Akhil Reed Amar’s America’s Unwritten Constitution is full of fascinating history, as well as novel and often persuasive analysis of how our written Constitution blends with an unwritten one to form a coherent whole. Amar argues convincingly that constitutional interpretation cannot rest exclusively on the actual text of the Constitution and the original understanding of its provisions. But he also argues that Supreme Court justices act inappropriately if they impose legal doctrines that are genuinely inconsistent with the written text. Such decisions, he asserts, will almost inevitably be abandoned.

America’s Unwritten Constitution can be read as a supplement to Amar’s earlier book, America’s Constitution: A Biography (2006), which was about the written Constitution—the circumstances of its composition, what it meant then, and what it has come to mean since. The new book concerns the binding constitutional principles that reach beyond the clear words of the text. These principles fill in gaps in the written document, show how important amendments bear on earlier provisions, and take account of other historical developments that reflect changes in ideas about government and rights. Amar has called himself a “textualist,” but he believes that the written Constitution needs to be understood broadly. In his view, many important legal decisions are correct in their conclusions but mistaken in their justifying theory. He also believes that there are constitutional limits that have yet to be acknowledged.

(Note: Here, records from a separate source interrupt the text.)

/-! ### clearFlags -/

@[simp] theorem State.clearFlags_pins (b : BitVec 19) : (s.clearFlags b).pins = s.pins := rfl
@[simp] theorem State.clearFlags_host (b : BitVec 19) : (s.clearFlags b).host = s.host := rfl
@[simp] theorem State.clearFlags_mem (b : BitVec 19) : (s.clearFlags b).mem = s.mem := rfl
@[simp] theorem State.clearFlags_regions (b : BitVec 19) : (s.clearFlags b).regions = s.regions := rfl
@[simp] theorem State.clearFlags_domains (b : BitVec 19) : (s.clearFlags b).domains = s.domains := rfl
@[simp] theorem State.clearFlags_slots (b : BitVec 19) : (s.clearFlags b).slots = s.slots := rfl
@[simp] theorem State.clearFlags_filter (b : BitVec 19) : (s.clearFlags b).filter = s.filter := rfl
@[simp] theorem State.clearFlags_sweep (b : BitVec 19) : (s.clearFlags b).sweep = s.sweep := rfl
@[simp] theorem State.clearFlags_hold (b : BitVec 19) : (s.clearFlags b).hold = s.hold := rfl
@[simp] theorem State.clearFlags_replay (b : BitVec 19) : (s.clearFlags b).replay = s.replay := rfl
@[simp] theorem State.clearFlags_globals (b : BitVec 19) : (s.clearFlags b).globals = s.globals := rfl
@[simp] theorem State.clearFlags_time (b : BitVec 19) : (s.clearFlags b).time = s.time := rfl
@[simp] theorem State.clearFlags_frame (b : BitVec 19) : (s.clearFlags b).frame = s.frame := rfl
@[simp] theorem State.clearFlags_pending (b : BitVec 19) : (s.clearFlags b).pending = s.pending := rfl
@[simp] theorem State.clearFlags_dom (b : BitVec 19) (o : DomId) : (s.clearFlags b).dom o = s.dom o := rfl
@[simp] theorem State.clearFlags_slot (b : BitVec 19) (j : SlotId) : (s.clearFlags b).slot j = s.slot j := rfl
@[simp] theorem State.clearFlags_filterSet (b : BitVec 19) (n : Fin 512) : (s.clearFlags b).filterSet n = s.filterSet n := rfl
@[simp] theorem State.clearFlags_side (b : BitVec 19) (dr : Dir) : (s.clearFlags b).side dr = s.side dr := rfl
@[simp] theorem State.clearFlags_up (b : BitVec 19) (dr : Dir) : (s.clearFlags b).up dr = s.up dr := rfl
@[simp] theorem State.clearFlags_inReset (b : BitVec 19) : (s.clearFlags b).inReset = s.inReset := rfl

/-! ### setTimes -/

@[simp] theorem State.setTimes_pins (x y z : Nat) : (s.setTimes x y z).pins = s.pins := rfl
@[simp] theorem State.setTimes_host (x y z : Nat) : (s.setTimes x y z).host = s.host := rfl
@[simp] theorem State.setTimes_mem (x y z : Nat) : (s.setTimes x y z).mem = s.mem := rfl
@[simp] theorem State.setTimes_regions (x y z : Nat) : (s.setTimes x y z).regions = s.regions := rfl
@[simp] theorem State.setTimes_domains (x y z : Nat) : (s.setTimes x y z).domains = s.domains := rfl
@[simp] theorem State.setTimes_slots (x y z : Nat) : (s.setTimes x y z).slots = s.slots := rfl
@[simp] theorem State.setTimes_filter (x y z : Nat) : (s.setTimes x y z).filter = s.filter := rfl
@[simp] theorem State.setTimes_sweep (x y z : Nat) : (s.setTimes x y z).sweep = s.sweep := rfl
@[simp] theorem State.setTimes_hold (x y z : Nat) : (s.setTimes x y z).hold = s.hold := rfl
@[simp] theorem State.setTimes_replay (x y z : Nat) : (s.setTimes x y z).replay = s.replay := rfl
@[simp] theorem State.setTimes_globals (x y z : Nat) : (s.setTimes x y z).globals = s.globals := rfl
@[simp] theorem State.setTimes_faults (x y z : Nat) : (s.setTimes x y z).faults = s.faults := rfl
@[simp] theorem State.setTimes_frame (x y z : Nat) : (s.setTimes x y z).frame = s.frame := rfl
@[simp] theorem State.setTimes_pending (x y z : Nat) : (s.setTimes x y z).pending = s.pending := rfl
@[simp] theorem State.setTimes_dom (x y z : Nat) (o : DomId) : (s.setTimes x y z).dom o = s.dom o := rfl
@[simp] theorem State.setTimes_slot (x y z : Nat) (j : SlotId) : (s.setTimes x y z).slot j = s.slot j := rfl
@[simp] theorem State.setTimes_filterSet (x y z : Nat) (n : Fin 512) : (s.setTimes x y z).filterSet n = s.filterSet n := rfl
@[simp] theorem State.setTimes_side (x y z : Nat) (dr : Dir) : (s.setTimes x y z).side dr = s.side dr := rfl
@[simp] theorem State.setTimes_up (x y z : Nat) (dr : Dir) : (s.setTimes x y z).up dr = s.up dr := rfl
@[simp] theorem State.setTimes_inReset (x y z : Nat) : (s.setTimes x y z).inReset = s.inReset := rfl

/-! ### setLatch -/

@[simp] theorem State.setLatch_pins (l : Latch) : (s.setLatch l).pins = s.pins := rfl
@[simp] theorem State.setLatch_host (l : Latch) : (s.setLatch l).host = s.host := rfl
@[simp] theorem State.setLatch_mem (l : Latch) : (s.setLatch l).mem = s.mem := rfl
@[simp] theorem State.setLatch_regions (l : Latch) : (s.setLatch l).regions = s.regions := rfl
@[simp] theorem State.setLatch_domains (l : Latch) : (s.setLatch l).domains = s.domains := rfl
@[simp] theorem State.setLatch_slots (l : Latch) : (s.setLatch l).slots = s.slots := rfl
@[simp] theorem State.setLatch_filter (l : Latch) : (s.setLatch l).filter = s.filter := rfl
@[simp] theorem State.setLatch_sweep (l : Latch) : (s.setLatch l).sweep = s.sweep := rfl
@[simp] theorem State.setLatch_hold (l : Latch) : (s.setLatch l).hold = s.hold := rfl
@[simp] theorem State.setLatch_replay (l : Latch) : (s.setLatch l).replay = s.replay := rfl
@[simp] theorem State.setLatch_globals (l : Latch) : (s.setLatch l).globals = s.globals := rfl
@[simp] theorem State.setLatch_faults (l : Latch) : (s.setLatch l).faults = s.faults := rfl
@[simp] theorem State.setLatch_time (l : Latch) : (s.setLatch l).time = s.time := rfl
@[simp] theorem State.setLatch_pending (l : Latch) : (s.setLatch l).pending = s.pending := rfl
@[simp] theorem State.setLatch_dom (l : Latch) (o : DomId) : (s.setLatch l).dom o = s.dom o := rfl
@[simp] theorem State.setLatch_slot (l : Latch) (j : SlotId) : (s.setLatch l).slot j = s.slot j := rfl
@[simp] theorem State.setLatch_filterSet (l : Latch) (n : Fin 512) : (s.setLatch l).filterSet n = s.filterSet n := rfl
@[simp] theorem State.setLatch_side (l : Latch) (dr : Dir) : (s.setLatch l).side dr = s.side dr := rfl
@[simp] theorem State.setLatch_up (l : Latch) (dr : Dir) : (s.setLatch l).up dr = s.up dr := rfl
@[simp] theorem State.setLatch_inReset (l : Latch) : (s.setLatch l).inReset = s.inReset := rfl
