/-- Settles O13: the argument checks by whether the bytes name an entry and a region, the state checks by whether the two
regions tie a domain in use. -/
theorem regionEntriesWrittenAndRead : Obligations.RegionEntriesWrittenAndRead := by
  unfold Obligations.RegionEntriesWrittenAndRead
  refine ⟨fun s entry flags base pages => ⟨fun h => ⟨fun hbad => ?_, fun i hi hlegal new hinvalid hvalid => ?_⟩,
    fun h => ⟨fun hbad => ?_, fun i hi => ?_⟩⟩, rfl⟩
  · refine exec_setRegion_arg h (hbad.imp entryOf_beyond ?_)
    exact fun ⟨hbit, hargs⟩ => regionOf_illegal hbit hargs
  · have hr : regionOf flags base pages = some new := by
      rcases hbit : flags.getLsbD 0 with _ | _
      · rw [regionOf_invalid hbit, hinvalid hbit]
        rfl
      · obtain ⟨hv, hb, hp, hm, hd⟩ := hvalid hbit
        have hdom : Fin.ofNat 4 (flags.toNat / 16 % 4) = new.domain := Fin.ext (by simp [hd])
        rw [regionOf_valid hbit new.mode hm (hlegal hbit), hdom, ← hb, ← hp, ← hv]
    intro free
    have hfree : (s.regionFree s.regions[i] && s.regionFree new) = true ↔ free s.regions[i] ∧ free new := by
      rw [Bool.and_eq_true, s.regionFree_iff, s.regionFree_iff]
    have answered := exec_setRegion_checked h (entryOf_val hi) hr
    exact ⟨fun hpass => answered.trans (by rw [if_pos (hfree.2 hpass)]; rfl),
      fun hfail => answered.trans (by rw [if_neg (hfail ∘ hfree.1)]; rfl)⟩
  · exact exec_getRegion_arg h (entryOf_beyond hbad)
  · rw [exec_getRegion h (entryOf_val hi)]
    simp only [regionBytes, leBytes_one, regionFlags, bitNat]

/-! ### The configuration of a domain -/

/-- The first check of SET_DOMAIN (R23). -/
def ConfigArgs (journalBase : Addr) (capacity : BitVec 32) (anchorBase : Addr) (flags : Byte) (highMark : BitVec 32) :
    Prop :=
  journalBase.toNat % 4096 = 0 ∧ 16 ≤ capacity.toNat ∧ capacity.toNat ≤ 65536 ∧ anchorBase.toNat % 128 = 0 ∧
    1 ≤ highMark.toNat ∧ highMark.toNat ≤ capacity.toNat ∧ flags.toNat % 4 ≠ 3 ∧
    journalBase.toNat + capacity.toNat * 128 ≤ 2 ^ 40 ∧ anchorBase.toNat + 128 ≤ 2 ^ 40 ∧
    (anchorBase.toNat + 128 ≤ journalBase.toNat ∨ journalBase.toNat + capacity.toNat * 128 ≤ anchorBase.toNat)

theorem policyOfCode_policyCode (p : Policy) : policyOfCode (policyCode p) = some p := by cases p <;> rfl

theorem policyOfCode_three {n : Nat} (h : n % 4 = 3) : policyOfCode (n % 4) = none := by rw [h]; rfl

theorem rangesMeet_eq_false_iff (a b : Nat × Nat) : rangesMeet a b = false ↔ b.2 ≤ a.1 ∨ a.2 ≤ b.1 := by
  simp [rangesMeet]
  omega

section
variable {journalBase anchorBase : Addr} {capacity highMark : BitVec 32} {flags : Byte}

/-- The model's first check is that of R23. -/
theorem configOf_checks_iff (c : DomainConfig) (hj : c.journalBase = journalBase) (hc : c.capacity = capacity.toNat)
    (ha : c.anchorBase = anchorBase) (hh : c.highMark = highMark.toNat) (hf : flags.toNat % 4 ≠ 3) :
    (decide (journalBase.toNat % Config.pageBytes = 0) && decide (16 ≤ c.capacity) && decide (c.capacity ≤ 65536) &&
      decide (anchorBase.toNat % 128 = 0) && decide (1 ≤ c.highMark) && decide (c.highMark ≤ c.capacity) &&
      decide ((journalArea c).2 ≤ Config.addressSpace) && decide ((anchorSpan c).2 ≤ Config.addressSpace) &&
      !rangesMeet (anchorSpan c) (journalArea c)) = true ↔
    ConfigArgs journalBase capacity anchorBase flags highMark := by
  simp only [Bool.and_eq_true, decide_eq_true_eq, Bool.not_eq_true', rangesMeet_eq_false_iff]
  simp only [ConfigArgs, journalArea, anchorSpan, Config.pageBytes, Config.recordBytes, Config.lineBytes,
    Config.addressSpace, hj, hc, ha, hh]
  omega
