/-! ## HBM (09, 11) -/

/-- An entry of the write-combining buffer (R377): the storage line, its data and bit mask as 2,048-bit numbers,
whether poisoned data was written into it, and the requesters whose bits it holds. -/
structure Wcb where
  line : Nat
  data : Nat
  mask : Nat
  poison : Bool
  reqs : List Nat
  deriving DecidableEq, Repr

/-- A retirement under way (R467-R470): the page, the spare slot, and whether it waits for a Wagon move (R471). -/
structure RetireOp where
  page : Nat
  slot : Nat
  waits : Bool
  deriving DecidableEq, Repr

/-- A request at a stack's controller, or at its requester for want of a slot (R370-R375): requester, class, device-physical
address, the data, mask and poison it writes (none: a read), and whether it has waited AGE_LIMIT cycles. -/
structure HbmReq where
  req : Nat
  cls : Nat
  addr : Nat
  write : Option (Nat × Nat × Bool)
  aged : Bool
  deriving DecidableEq, Repr

/-- A request that a stack in reset has refused and that a unit other than a core holds (R661): requester, the context it is
for, the address as its requester issued it, its line, whether it writes, the tick it was refused, and whether it has failed. -/
structure Turned where
  req : Nat
  ctx : Option Nat
  va : Nat
  line : Nat
  write : Bool
  since : Nat
  failed : Bool
  deriving DecidableEq, Repr

/-- A stack beyond its registers and contents: the write-combining buffer oldest first, class-0 lines and all lines served
in the window of each pseudo-channel, requests pending at the controller and requests without a slot, each in arrival
order, the retirement under way, mode registers written, soft and hard row repairs (channel,
pseudo-channel, bank, row as one number each), failing rows not yet read, the tick of the last scrub group, whether
the stack goes to MAINT when its training stops, and the requests that it has refused and their units hold. -/
structure StackSt where
  wcb : List Wcb
  served0 : List (Nat × Nat)
  served : List (Nat × Nat)
  queue : List HbmReq
  waits : List HbmReq
  retire : Option RetireOp
  modeRegs : List (Nat × Nat)
  soft : List Nat
  hard : List Nat
  mbist : List Nat
  lastScrub : Nat
  toMaint : Bool
  turned : List Turned
  deriving DecidableEq, Repr

def StackSt.fresh : StackSt := ⟨[], [], [], [], [], none, [], [], [], [], 0, false, []⟩


/-! ## The deep tier and the Wagon (10) -/

/-- A deep access not yet answered, or failed (R433-R435): its number, its offset in the window, its context address,
its issue tick, its context (none: not a context's), its requester, the data and mask it writes, the tick its answer
comes (none: never), whether it was counted late or has failed, whether it goes through a 1 GiB leaf (R402), and whether
its requester waits for it and takes its outcome itself. -/
structure DeepAcc where
  id : Nat
  off : Nat
  va : Nat
  issued : Nat
  ctx : Option Nat
  req : Nat
  write : Option (Nat × Nat)
  due : Option Nat
  late : Bool
  failed : Bool
  leaf1 : Bool
  polled : Bool
  deriving DecidableEq, Repr

/-- A DEEP_ACCESS that waits for its page (R420, R584): its operands. -/
structure DeepWait where
  req : Nat
  ctx : Option Nat
  addr : Nat
  va : Nat
  leaf2 : Bool
  data : Option (Nat × Nat)
  reply : Option Nat
  deriving DecidableEq, Repr

/-- A CXL port beyond its registers. -/
structure CxlSt where
  out : List DeepAcc
  deriving DecidableEq, Repr

/-- A hint of the queue (R413): operation, the context and core whose addresses it names (none: device-physical), the pages
not yet disposed of, and whether they are translated to deep indices. -/
structure Hint where
  op : Nat
  ctx : Option (Nat × Nat)
  pages : List Nat
  ready : Bool
  deriving DecidableEq, Repr

/-- A move under way (R419-R424): deep index, pool frame, direction, whether a PIN asked for it. -/
structure Move where
  page : Nat
  frame : Nat
  promote : Bool
  pin : Bool
  deriving DecidableEq, Repr

/-- A hint request held while its page is in transit (R418). -/
structure HeldReq where
  op : Nat
  page : Nat
  deriving DecidableEq, Repr

/-- An open re-source request (R583-R588): the page's device-physical base, the context and the tick that opened it. -/
structure Rsrc where
  page : Nat
  ctx : Nat
  opened : Nat
  deriving DecidableEq, Repr

/-- The Wagon beyond its registers: hints, held requests, heat by deep index, the accesses that the next tick edge adds to it
(R410), moves, re-source requests, EPOCH in force, the tick of the last halving, accesses that wait for their page, the
directory words whose value for the device is not the one in memory, by device-physical address (R406), those of them that
the device has still to write, oldest first, and the pages that the device has marked LOST (R431). -/
structure WagonSt where
  hints : List Hint
  held : List HeldReq
  heat : SMap Nat
  touched : SMap Nat
  moves : List Move
  rsrc : List Rsrc
  epoch : Nat
  halved : Nat
  waiting : List DeepWait
  dir : List (Nat × Nat)
  dirDue : List Nat
  lost : List Nat
  deriving DecidableEq, Repr

def WagonSt.start : WagonSt := ⟨[], [], [], [], [], [], 1000, 0, [], [], [], []⟩


/-! ## The repair history (14) -/

/-- An entry of the repair history (Tables 14.7a and 14.7b), whether it is in force (R616), its MAC, and whether the latest
start has ignored it (R613). -/
structure RepEnt where
  kind : Nat
  unit : Nat
  data : Nat
  tick : Nat
  seq : Nat
  live : Bool
  mac : List Byte
  bad : Bool
  deriving DecidableEq, Repr

/-! ## Trouble records on their way (15) -/

/-- A trouble record whose event has been taken and which is written when the command ends: its tick, SEQ and GEN, the
first event it discarded (R652) and whether there were more. -/
structure PendRec where
  t : Trouble
  tick : Nat
  seq : Nat
  gen : Nat
  sup : Nat
  more : Bool
  deriving DecidableEq, Repr

/-- A reset under way (R653-R660): its domain and unit, the cores of a context's reset, the tick it was taken,
and the first event it discarded (R652). -/
structure ResetOp where
  domain : Nat
  unit : Nat
  cores : List Nat
  since : Nat
  sup : Nat
  more : Bool
  deriving DecidableEq, Repr


/-! ## The fabric (12) -/

/-- A swap or drop at its receiver (R501): the lane, the degraded wavelength, the spare (none: a drop), and its phase:
0 SWAP_REQ sent, 1 the spare is being compared, 2 SWAP_GO sent; with the tick it entered the phase. -/
structure RxSwap where
  lane : Nat
  old : Nat
  spare : Option Nat
  phase : Nat
  since : Nat
  deriving DecidableEq, Repr

/-- A swap or drop at its transmitter: the lane, and the spare it is bridged onto (none: a drop). -/
structure TxSwap where
  lane : Nat
  spare : Option Nat
  deriving DecidableEq, Repr

/-- An optical port beyond its registers: the LSEQ expected next and whether packets are discarded until a replay
(R512), the LSEQ to send next, the retry buffer (R511), packets waiting to be sent, the tick of the last
acknowledgement, the LSEQ at which the latest replays began and how many in a row, swaps under way, wavelengths that
degraded meanwhile, the tick of the last marker (R504), and the tick at which its monitoring window opened (R499). -/
structure PortSt where
  rxNext : Nat
  rxHold : Bool
  txNext : Nat
  retry : List (Nat × Packet)
  queue : List Packet
  ackTick : Nat
  replayAt : Option Nat
  replayN : Nat
  rxSwap : Option RxSwap
  txSwap : Option TxSwap
  degraded : List Nat
  swapTick : Nat
  monAt : Nat
  deriving DecidableEq, Repr

def PortSt.start : PortSt := ⟨0, false, 0, [], [], 0, none, 0, none, none, [], 0, 0⟩
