-- ==== Sys2Proof/Machine/Ops.lean ====
section
/-!
DEFINITION. Machine/Ops.lean: the named operations every meaning is written with: registers and their fields, free
values, units, the control events of a tick, and trouble records before they are written.
-/

namespace Sys2Proof.Machine

/-! ## Registers -/

/-- The stored value of a register. -/
def rg (s : State) (a : Nat) : Nat := (mget (resetWord s.part) s.regs a).toNat
/-- The stored value of a field. -/
def fv (s : State) (f : Fld) : Nat := bits (rg s f.addr) f.lo f.w
/-- Whether a field is not 0. -/
def fb (s : State) (f : Fld) : Bool := fv s f != 0

def reg (a : Nat) : M Nat := do return rg (← getS) a
def fld (f : Fld) : M Nat := do return fv (← getS) f

/-- Write a field, leaving the register's other fields. -/
def setFld (f : Fld) (v : Nat) : M Unit := do
  let s ← getS
  setReg f.addr (withBits (rg s f.addr) f.lo f.w v)

/-- Set a sticky bit. -/
def flag (f : Fld) : M Unit := setFld f 1

/-- Count `n` events in a field, saturating at its width (R16). -/
def bumpBy (f : Fld) (n : Nat) : M Unit := do
  if n ≠ 0 then setFld f (min (2 ^ f.w - 1) ((← fld f) + n))

/-- Count one event. -/
def bump (f : Fld) : M Unit := bumpBy f 1

/-- Add modulo the field's width. -/
def addMod (f : Fld) (n : Nat) : M Unit := do setFld f (((← fld f) + n) % 2 ^ f.w)

/-- Return every register that `p` selects to its reset value. -/
def resetWhere (p : Nat → Bool) : M Unit := resetRegs p

/-! ## Free values (log 3, DESIGN CHOICE) -/

/-- Draw a free byte. -/
def freeByte : M Byte := do
  let s ← getS
  modFreeCtr (· + 1)
  return Config.freeByte s.freeCtr

/-- Draw a free 64-bit value. -/
def freeWord : M Nat := do
  let s ← getS
  modFreeCtr (· + 1)
  return (Config.freeWord s.freeCtr).toNat

/-- Draw `n` free bytes. -/
def freeBytes (n : Nat) : M (List Byte) := do
  let s ← getS
  modFreeCtr (· + n)
  return (List.range n).map (fun i => Config.freeByte (s.freeCtr + i))

/-! ## Units -/

def theOx (s : State) (o : Nat) : Ox := mget (fun _ => Ox.idle) s.oxen o
def theCore (s : State) (n : Nat) : CoreSt := mget (fun _ => CoreSt.idle) s.cores n
def theCtx (s : State) (c : Nat) : CtxSt := mget (fun _ => CtxSt.empty) s.ctxs c
def theStack (s : State) (i : Nat) : StackSt := mget (fun _ => StackSt.fresh) s.hbm i
def theCxl (s : State) (x : Nat) : CxlSt := mget (fun _ => ⟨[]⟩) s.cxls x

def emit (m : OutMsg) : M Unit := modOutbox (m :: ·)

/-- The device is stopped by a trip (R684). -/
def tripped (s : State) : Bool := fb s PWR_STATUS_TRIPPED

/-- The state of a context (Table 8.1). -/
def ctxState (s : State) (c : Nat) : Nat := fv s (CTX_STATE_STATE c)

/-- The contexts, ascending. -/
def ctxNums : List Nat := List.range 16
/-- The cores, ascending. -/
def coreNums : List Nat := List.range 64

/-- The cores a context holds. -/
def coresOf (s : State) (c : Nat) : List Nat := maskList (rg s (CTX_CORES c))

/-- The context that holds a core, if any. -/
def holderOf (s : State) (n : Nat) : Option Nat := ctxNums.find? (fun c => bit (rg s (CTX_CORES c)) n)

/-- The context a core works for: its task's, else the one that holds it. -/
def ctxOfCore (s : State) (n : Nat) : Option Nat :=
  match (theCore s n).task with
  | some t => some t.ctx
  | none => holderOf s n

/-- The task fields of a trouble record for a core (Table 15.2): TASK_ID, entry index, roster. -/
def taskRef (s : State) (n : Nat) : Option (Nat × Nat × Nat) :=
  (theCore s n).task.map (fun t => (t.words.getD 4 0, t.entry, t.roster))

/-! ## Control events -/

/-- Latch a control event for the next tick edge (R29). -/
def latch (e : Ev) : M Unit := modLatched (· ++ [e])

/-- Latch a context's fault (rank 3); a poison bite comes first in the rank (Table 1.5). -/
def faultEv (t : Trouble) : M Unit :=
  latch ⟨3, if t.kind = 7 then 0 else 1, if t.ctx = 0xFF then none else some t.ctx, t.core, .fault t⟩

/-- A trouble record that names a core's task and context. -/
def troubleOf (s : State) (n kind code unit d32 addr detail : Nat) : Trouble :=
  ⟨kind, code, (ctxOfCore s n).getD 0xFF, n, unit, taskRef s n, d32, addr, detail⟩

/-- Fault the context of a core. -/
def faultCore (n kind code unit d32 addr detail : Nat) : M Unit := do
  let s ← getS
  faultEv (troubleOf s n kind code unit d32 addr detail)

/-- Fault a context for an access that no core's task makes. -/
def faultCtxAs (c kind code unit d32 addr detail : Nat) : M Unit :=
  faultEv ⟨kind, code, c, 0xFF, unit, none, d32, addr, detail⟩

/-- Run an action with the line errors that its reads meet. -/
def withErrs (errs : List LineErr) (m : M Unit) : M Unit := do
  modLineErrs (fun _ => errs)
  m
  modLineErrs (fun _ => [])

/-! ## Loops over lists -/

/-- Do `f` for each element, in order. -/
def each {α : Type} (l : List α) (f : α → M Unit) : M Unit :=
  match l with
  | [] => pure ()
  | x :: xs => do f x; each xs f

/-- Do `f` for each element and gather the answers. -/
def gather {α β : Type} (l : List α) (f : α → M β) : M (List β) :=
  match l with
  | [] => pure []
  | x :: xs => do
    let y ← f x
    let ys ← gather xs f
    return y :: ys

/-- `m` where the condition holds. -/
def when' (c : Bool) (m : M Unit) : M Unit := if c then m else pure ()

end Sys2Proof.Machine
end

Amar writes that he is aiming at “general-interest readers who care about the Constitution.” Such readers should be warned about two things. First, the author does not explain in any detail the many varieties of “unwritten constitution” until four pages before the end of the book. Second, a fair number of his claims about what counts as a proper reading of the Constitution are far from obvious; indeed, a few of them struck this reader as a stretch. In his preface to America’s Constitution, Amar explicitly acknowledged that his is “an opinionated biography of the document,” and his postscript noted the deliberate omission of “quibbling qualifiers.” He is no less opinionated in this book, and no more disposed to qualify all his claims.

“Unwritten constitution” turns out to be a fuzzy concept. Great Britain, for example, is often said to have an unwritten constitution. In modern centuries, the principles of this “constitution,” based on past practices and fundamental values, have affected judicial development of the common law and interpretation of statutes; but the British constitution does not preclude new legislation, since Parliament has the authority to override whatever the constitution encompasses. Similarly, considerations that are not legally binding can exist alongside a written constitution, and certain principles that Amar develops fit squarely into this category. He writes, for example, that it would be wrong to deny Puerto Rico statehood if that’s what a majority of its citizens want, though the Constitution provides no guidance in the matter. Likewise, he claims that the number of members in the House of Representatives will not be sharply altered, that the two-party system is firmly settled, and that a “responsibility” of citizens to “look forward in time and make our constitutional donation” is “an integral part of America’s unwritten constitution.” None of these things is required by our written Constitution, nor even by any law. Rather, they are implied by our established practice and political philosophy. Such considerations may bear on the legal resolution of certain issues, such as voting laws. Among the principles that do carry a kind of legal force are obvious implications and aims of the written document (such as “separation of powers”), more subtle implications of its terms and structure, matters the text has left genuinely open and that have been filled in by later developments, and standard legal techniques of interpretation.

 

TO DEMONSTRATE THAT the text of the Constitution is not always a safe guide to its application, Amar points out that if a vice president were being impeached, he would obviously have to relinquish his normal position as presider over the Senate—this despite the fact that the text of the Constitution does not mention this eventuality. It would happen anyway because of the various constitutional provisions that do preclude persons from judging their own cases. Amar then makes the more debatable claim that, from the very beginning, it was not only the federal government that could not forbid political speech but also the states, even though the Constitution does not say so explicitly. Instead, according to Amar, it is implied by the fact that the Constitution was established by “the people,” by the safeguards of congressional speech, and by the First Amendment’s reference to the freedom of speech (implying a preexisting right).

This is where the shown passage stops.